▶ [Task item]: From the entries below, retype only the lines from the one with "execIoResponse_lawful _ s" through the one with "sumInstr_calm ..) s", exactly as written.

============

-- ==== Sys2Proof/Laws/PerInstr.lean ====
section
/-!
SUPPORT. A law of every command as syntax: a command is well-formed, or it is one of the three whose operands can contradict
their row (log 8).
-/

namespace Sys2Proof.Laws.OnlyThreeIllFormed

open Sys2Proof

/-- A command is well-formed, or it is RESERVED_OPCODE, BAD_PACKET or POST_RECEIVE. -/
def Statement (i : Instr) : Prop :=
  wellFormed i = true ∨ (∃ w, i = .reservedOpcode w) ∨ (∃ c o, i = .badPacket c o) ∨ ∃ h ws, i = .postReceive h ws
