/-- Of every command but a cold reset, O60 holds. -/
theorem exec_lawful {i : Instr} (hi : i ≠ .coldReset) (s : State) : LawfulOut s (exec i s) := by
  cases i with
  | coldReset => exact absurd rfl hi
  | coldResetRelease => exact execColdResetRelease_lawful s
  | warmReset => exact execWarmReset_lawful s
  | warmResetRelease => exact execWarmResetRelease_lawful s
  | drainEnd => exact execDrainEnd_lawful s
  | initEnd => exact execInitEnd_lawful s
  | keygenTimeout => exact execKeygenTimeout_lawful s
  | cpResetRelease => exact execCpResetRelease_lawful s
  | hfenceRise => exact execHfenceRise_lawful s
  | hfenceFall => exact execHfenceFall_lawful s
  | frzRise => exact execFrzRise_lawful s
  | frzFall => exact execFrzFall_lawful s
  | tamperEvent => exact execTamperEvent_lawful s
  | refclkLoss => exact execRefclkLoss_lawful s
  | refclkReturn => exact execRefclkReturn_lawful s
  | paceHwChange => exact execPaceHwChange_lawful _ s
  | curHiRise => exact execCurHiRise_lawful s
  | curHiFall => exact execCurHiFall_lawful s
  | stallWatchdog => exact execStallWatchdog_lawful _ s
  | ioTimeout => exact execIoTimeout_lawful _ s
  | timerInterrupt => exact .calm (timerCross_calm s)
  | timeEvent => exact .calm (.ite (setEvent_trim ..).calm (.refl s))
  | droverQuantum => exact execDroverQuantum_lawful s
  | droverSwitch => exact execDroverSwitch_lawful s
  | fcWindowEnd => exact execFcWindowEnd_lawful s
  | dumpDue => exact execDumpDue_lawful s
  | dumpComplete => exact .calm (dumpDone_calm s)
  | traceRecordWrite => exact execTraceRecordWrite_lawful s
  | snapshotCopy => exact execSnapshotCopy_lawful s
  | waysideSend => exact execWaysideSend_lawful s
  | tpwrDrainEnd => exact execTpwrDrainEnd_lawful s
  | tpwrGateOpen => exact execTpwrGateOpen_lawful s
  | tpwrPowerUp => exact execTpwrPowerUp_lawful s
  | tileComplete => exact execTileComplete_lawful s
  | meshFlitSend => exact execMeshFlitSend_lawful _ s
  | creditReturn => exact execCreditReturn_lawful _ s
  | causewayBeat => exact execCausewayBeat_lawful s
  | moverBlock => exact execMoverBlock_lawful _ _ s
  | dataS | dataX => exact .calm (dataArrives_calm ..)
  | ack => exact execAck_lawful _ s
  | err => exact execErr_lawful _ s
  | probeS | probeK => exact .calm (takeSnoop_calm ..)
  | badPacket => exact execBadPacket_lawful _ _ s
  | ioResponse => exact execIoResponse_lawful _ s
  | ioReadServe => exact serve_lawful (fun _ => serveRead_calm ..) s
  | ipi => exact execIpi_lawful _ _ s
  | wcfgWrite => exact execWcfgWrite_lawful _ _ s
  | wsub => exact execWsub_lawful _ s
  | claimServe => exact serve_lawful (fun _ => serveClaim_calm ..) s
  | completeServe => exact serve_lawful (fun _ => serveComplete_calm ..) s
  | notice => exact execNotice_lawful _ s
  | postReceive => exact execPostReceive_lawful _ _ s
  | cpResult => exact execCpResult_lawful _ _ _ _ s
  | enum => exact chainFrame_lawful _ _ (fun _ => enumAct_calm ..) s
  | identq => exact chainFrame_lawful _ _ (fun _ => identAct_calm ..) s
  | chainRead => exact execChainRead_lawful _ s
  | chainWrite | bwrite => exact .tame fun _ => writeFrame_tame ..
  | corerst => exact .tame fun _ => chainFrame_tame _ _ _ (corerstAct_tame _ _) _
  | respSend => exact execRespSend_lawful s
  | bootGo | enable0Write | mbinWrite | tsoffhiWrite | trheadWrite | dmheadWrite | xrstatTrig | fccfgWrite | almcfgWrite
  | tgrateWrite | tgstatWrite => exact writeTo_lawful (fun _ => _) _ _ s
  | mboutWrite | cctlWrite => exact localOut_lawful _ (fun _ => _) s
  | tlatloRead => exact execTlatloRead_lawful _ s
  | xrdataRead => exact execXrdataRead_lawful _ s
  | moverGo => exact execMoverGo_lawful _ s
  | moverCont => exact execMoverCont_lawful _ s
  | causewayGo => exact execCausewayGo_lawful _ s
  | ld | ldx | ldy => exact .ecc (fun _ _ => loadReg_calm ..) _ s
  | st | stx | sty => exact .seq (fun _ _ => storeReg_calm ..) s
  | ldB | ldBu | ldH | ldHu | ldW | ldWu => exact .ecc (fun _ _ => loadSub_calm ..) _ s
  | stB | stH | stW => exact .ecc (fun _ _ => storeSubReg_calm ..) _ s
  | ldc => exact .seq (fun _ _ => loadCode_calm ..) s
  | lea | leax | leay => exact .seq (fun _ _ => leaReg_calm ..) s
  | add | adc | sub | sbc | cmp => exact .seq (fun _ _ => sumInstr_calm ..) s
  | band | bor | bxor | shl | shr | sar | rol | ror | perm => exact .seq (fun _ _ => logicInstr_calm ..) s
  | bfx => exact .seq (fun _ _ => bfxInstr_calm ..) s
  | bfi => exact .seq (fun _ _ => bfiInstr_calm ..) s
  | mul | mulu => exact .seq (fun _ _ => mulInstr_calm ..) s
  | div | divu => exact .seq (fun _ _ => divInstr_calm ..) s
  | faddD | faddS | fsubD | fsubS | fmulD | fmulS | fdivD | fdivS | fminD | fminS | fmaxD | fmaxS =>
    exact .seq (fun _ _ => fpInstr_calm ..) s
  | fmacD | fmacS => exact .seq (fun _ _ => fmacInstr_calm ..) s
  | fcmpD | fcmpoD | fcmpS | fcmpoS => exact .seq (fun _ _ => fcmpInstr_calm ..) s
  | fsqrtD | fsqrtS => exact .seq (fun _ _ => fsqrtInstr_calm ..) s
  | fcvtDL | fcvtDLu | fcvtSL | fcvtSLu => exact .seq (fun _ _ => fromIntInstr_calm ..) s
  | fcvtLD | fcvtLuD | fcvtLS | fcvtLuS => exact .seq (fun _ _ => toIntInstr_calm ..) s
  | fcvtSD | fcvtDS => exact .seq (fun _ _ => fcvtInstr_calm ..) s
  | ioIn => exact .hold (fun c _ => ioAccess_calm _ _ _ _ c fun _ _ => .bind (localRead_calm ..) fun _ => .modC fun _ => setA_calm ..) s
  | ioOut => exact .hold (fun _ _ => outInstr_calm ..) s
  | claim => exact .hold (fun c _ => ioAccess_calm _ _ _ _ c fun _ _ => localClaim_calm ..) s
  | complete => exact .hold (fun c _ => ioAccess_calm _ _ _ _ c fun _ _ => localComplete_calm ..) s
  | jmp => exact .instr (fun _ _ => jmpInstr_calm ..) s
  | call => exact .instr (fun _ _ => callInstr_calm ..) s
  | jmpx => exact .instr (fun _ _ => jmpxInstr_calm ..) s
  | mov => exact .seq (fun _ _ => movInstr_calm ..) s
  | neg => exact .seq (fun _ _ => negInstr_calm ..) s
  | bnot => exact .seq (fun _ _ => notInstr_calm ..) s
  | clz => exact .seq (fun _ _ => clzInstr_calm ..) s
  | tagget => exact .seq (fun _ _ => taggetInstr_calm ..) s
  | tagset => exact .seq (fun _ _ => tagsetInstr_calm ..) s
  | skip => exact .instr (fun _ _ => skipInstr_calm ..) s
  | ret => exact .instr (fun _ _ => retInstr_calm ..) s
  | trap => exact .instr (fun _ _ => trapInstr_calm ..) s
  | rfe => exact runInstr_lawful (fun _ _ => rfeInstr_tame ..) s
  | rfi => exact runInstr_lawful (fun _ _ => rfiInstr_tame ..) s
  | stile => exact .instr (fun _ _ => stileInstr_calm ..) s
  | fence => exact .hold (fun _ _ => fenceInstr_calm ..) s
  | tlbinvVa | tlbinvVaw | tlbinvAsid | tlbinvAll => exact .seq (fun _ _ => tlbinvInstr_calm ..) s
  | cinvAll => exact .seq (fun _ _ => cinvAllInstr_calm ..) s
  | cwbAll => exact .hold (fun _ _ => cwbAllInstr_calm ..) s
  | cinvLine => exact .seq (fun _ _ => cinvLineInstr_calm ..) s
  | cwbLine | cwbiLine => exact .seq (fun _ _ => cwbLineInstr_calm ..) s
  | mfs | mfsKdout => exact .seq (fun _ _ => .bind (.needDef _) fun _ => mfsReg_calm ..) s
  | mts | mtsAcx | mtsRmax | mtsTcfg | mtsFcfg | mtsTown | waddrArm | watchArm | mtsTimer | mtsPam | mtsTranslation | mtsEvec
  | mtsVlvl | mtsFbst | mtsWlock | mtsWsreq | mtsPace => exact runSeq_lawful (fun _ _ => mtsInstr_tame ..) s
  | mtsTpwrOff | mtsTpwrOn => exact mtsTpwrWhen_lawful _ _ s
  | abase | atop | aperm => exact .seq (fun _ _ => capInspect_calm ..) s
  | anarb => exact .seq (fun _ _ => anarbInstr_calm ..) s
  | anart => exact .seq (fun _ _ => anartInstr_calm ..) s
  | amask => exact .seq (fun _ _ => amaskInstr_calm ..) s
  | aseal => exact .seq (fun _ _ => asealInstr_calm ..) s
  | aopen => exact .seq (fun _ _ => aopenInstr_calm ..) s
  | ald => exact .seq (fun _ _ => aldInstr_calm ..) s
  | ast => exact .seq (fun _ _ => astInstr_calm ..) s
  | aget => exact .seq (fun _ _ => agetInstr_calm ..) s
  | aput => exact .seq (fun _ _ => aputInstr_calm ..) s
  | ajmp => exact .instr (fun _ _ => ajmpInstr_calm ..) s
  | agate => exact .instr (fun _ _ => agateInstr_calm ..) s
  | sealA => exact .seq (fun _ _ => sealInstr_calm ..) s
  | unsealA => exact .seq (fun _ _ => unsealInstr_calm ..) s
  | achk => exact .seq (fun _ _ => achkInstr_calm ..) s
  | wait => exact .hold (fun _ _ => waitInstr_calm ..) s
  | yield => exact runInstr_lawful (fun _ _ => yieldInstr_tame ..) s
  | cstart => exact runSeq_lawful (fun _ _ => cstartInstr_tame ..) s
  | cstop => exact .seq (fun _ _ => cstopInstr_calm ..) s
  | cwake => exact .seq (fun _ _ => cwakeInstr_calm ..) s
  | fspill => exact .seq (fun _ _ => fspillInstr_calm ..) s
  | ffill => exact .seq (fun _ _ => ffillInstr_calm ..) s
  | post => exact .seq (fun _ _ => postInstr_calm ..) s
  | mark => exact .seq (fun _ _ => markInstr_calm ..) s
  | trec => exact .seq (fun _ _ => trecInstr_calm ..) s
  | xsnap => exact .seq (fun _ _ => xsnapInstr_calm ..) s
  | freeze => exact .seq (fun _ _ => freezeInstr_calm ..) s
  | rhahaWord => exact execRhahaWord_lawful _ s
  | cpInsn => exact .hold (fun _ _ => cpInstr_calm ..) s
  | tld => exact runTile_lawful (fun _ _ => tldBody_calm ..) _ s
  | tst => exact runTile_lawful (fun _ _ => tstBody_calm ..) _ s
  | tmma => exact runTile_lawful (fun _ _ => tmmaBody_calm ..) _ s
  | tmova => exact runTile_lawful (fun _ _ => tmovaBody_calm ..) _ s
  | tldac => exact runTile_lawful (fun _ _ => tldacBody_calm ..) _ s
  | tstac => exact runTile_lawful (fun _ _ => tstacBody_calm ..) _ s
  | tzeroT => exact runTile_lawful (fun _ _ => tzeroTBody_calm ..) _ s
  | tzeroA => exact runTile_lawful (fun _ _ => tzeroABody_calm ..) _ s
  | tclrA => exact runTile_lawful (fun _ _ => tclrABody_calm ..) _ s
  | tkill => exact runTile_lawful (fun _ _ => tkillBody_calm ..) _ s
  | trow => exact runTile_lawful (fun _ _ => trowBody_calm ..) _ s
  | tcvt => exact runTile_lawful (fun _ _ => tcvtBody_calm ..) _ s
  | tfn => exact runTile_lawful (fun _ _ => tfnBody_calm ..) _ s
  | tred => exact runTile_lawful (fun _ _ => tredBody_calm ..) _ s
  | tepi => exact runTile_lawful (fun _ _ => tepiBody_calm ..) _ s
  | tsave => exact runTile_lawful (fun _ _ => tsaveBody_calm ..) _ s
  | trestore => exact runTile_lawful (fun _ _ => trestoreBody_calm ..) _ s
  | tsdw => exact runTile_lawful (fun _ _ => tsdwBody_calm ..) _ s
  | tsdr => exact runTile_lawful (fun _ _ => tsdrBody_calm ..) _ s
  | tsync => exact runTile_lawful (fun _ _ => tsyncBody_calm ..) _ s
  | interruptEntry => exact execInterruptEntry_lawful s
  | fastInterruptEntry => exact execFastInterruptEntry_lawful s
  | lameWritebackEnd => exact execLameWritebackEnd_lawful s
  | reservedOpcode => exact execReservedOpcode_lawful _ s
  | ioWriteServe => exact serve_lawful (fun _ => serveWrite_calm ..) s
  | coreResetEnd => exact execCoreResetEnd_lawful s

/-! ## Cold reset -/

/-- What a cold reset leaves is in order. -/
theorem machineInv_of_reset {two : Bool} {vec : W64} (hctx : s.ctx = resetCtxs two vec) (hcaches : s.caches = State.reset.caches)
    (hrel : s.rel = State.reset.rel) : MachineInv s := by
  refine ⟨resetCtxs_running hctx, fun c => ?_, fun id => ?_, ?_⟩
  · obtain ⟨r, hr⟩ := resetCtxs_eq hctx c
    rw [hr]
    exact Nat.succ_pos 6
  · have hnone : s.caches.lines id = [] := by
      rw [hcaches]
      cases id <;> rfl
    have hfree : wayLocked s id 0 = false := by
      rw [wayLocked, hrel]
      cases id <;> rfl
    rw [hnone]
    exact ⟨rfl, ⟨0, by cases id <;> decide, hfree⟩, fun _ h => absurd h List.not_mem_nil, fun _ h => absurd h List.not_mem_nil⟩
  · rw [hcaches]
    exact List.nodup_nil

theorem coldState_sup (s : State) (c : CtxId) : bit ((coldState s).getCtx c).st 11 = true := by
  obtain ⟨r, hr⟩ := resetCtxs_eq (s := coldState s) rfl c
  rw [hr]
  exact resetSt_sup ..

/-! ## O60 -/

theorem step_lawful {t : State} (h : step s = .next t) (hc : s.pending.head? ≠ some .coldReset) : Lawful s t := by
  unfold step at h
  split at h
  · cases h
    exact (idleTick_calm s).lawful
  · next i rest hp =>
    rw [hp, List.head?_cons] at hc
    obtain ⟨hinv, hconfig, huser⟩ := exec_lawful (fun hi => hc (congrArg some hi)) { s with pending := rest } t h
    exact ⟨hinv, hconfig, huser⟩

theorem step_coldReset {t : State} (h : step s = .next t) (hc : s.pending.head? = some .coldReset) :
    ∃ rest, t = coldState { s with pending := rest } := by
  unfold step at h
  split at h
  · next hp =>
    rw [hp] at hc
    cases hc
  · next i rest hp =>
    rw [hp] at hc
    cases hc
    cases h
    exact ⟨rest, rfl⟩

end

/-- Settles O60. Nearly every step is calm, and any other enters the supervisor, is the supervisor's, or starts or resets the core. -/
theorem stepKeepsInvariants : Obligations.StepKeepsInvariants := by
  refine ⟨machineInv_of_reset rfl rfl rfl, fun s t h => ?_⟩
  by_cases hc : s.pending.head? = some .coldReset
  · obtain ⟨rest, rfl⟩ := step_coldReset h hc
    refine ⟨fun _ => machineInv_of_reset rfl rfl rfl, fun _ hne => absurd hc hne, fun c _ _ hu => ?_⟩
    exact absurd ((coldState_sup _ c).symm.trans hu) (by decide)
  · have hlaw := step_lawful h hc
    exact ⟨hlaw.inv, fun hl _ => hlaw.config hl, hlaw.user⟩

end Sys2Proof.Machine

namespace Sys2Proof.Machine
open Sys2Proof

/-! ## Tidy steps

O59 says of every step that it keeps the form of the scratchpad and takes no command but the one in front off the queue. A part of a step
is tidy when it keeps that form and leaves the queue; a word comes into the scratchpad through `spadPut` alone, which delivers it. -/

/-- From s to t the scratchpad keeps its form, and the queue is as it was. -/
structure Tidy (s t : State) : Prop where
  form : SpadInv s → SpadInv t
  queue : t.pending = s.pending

============

▶ [Expected answer]:
  | ioResponse => exact execIoResponse_lawful _ s
  | ioReadServe => exact serve_lawful (fun _ => serveRead_calm ..) s
  | ipi => exact execIpi_lawful _ _ s
  | wcfgWrite => exact execWcfgWrite_lawful _ _ s
  | wsub => exact execWsub_lawful _ s
  | claimServe => exact serve_lawful (fun _ => serveClaim_calm ..) s
  | completeServe => exact serve_lawful (fun _ => serveComplete_calm ..) s
  | notice => exact execNotice_lawful _ s
  | postReceive => exact execPostReceive_lawful _ _ s
  | cpResult => exact execCpResult_lawful _ _ _ _ s
  | enum => exact chainFrame_lawful _ _ (fun _ => enumAct_calm ..) s
  | identq => exact chainFrame_lawful _ _ (fun _ => identAct_calm ..) s
  | chainRead => exact execChainRead_lawful _ s
  | chainWrite | bwrite => exact .tame fun _ => writeFrame_tame ..
  | corerst => exact .tame fun _ => chainFrame_tame _ _ _ (corerstAct_tame _ _) _
  | respSend => exact execRespSend_lawful s
  | bootGo | enable0Write | mbinWrite | tsoffhiWrite | trheadWrite | dmheadWrite | xrstatTrig | fccfgWrite | almcfgWrite
  | tgrateWrite | tgstatWrite => exact writeTo_lawful (fun _ => _) _ _ s
  | mboutWrite | cctlWrite => exact localOut_lawful _ (fun _ => _) s
  | tlatloRead => exact execTlatloRead_lawful _ s
  | xrdataRead => exact execXrdataRead_lawful _ s
  | moverGo => exact execMoverGo_lawful _ s
  | moverCont => exact execMoverCont_lawful _ s
  | causewayGo => exact execCausewayGo_lawful _ s
  | ld | ldx | ldy => exact .ecc (fun _ _ => loadReg_calm ..) _ s
  | st | stx | sty => exact .seq (fun _ _ => storeReg_calm ..) s
  | ldB | ldBu | ldH | ldHu | ldW | ldWu => exact .ecc (fun _ _ => loadSub_calm ..) _ s
  | stB | stH | stW => exact .ecc (fun _ _ => storeSubReg_calm ..) _ s
  | ldc => exact .seq (fun _ _ => loadCode_calm ..) s
  | lea | leax | leay => exact .seq (fun _ _ => leaReg_calm ..) s
  | add | adc | sub | sbc | cmp => exact .seq (fun _ _ => sumInstr_calm ..) s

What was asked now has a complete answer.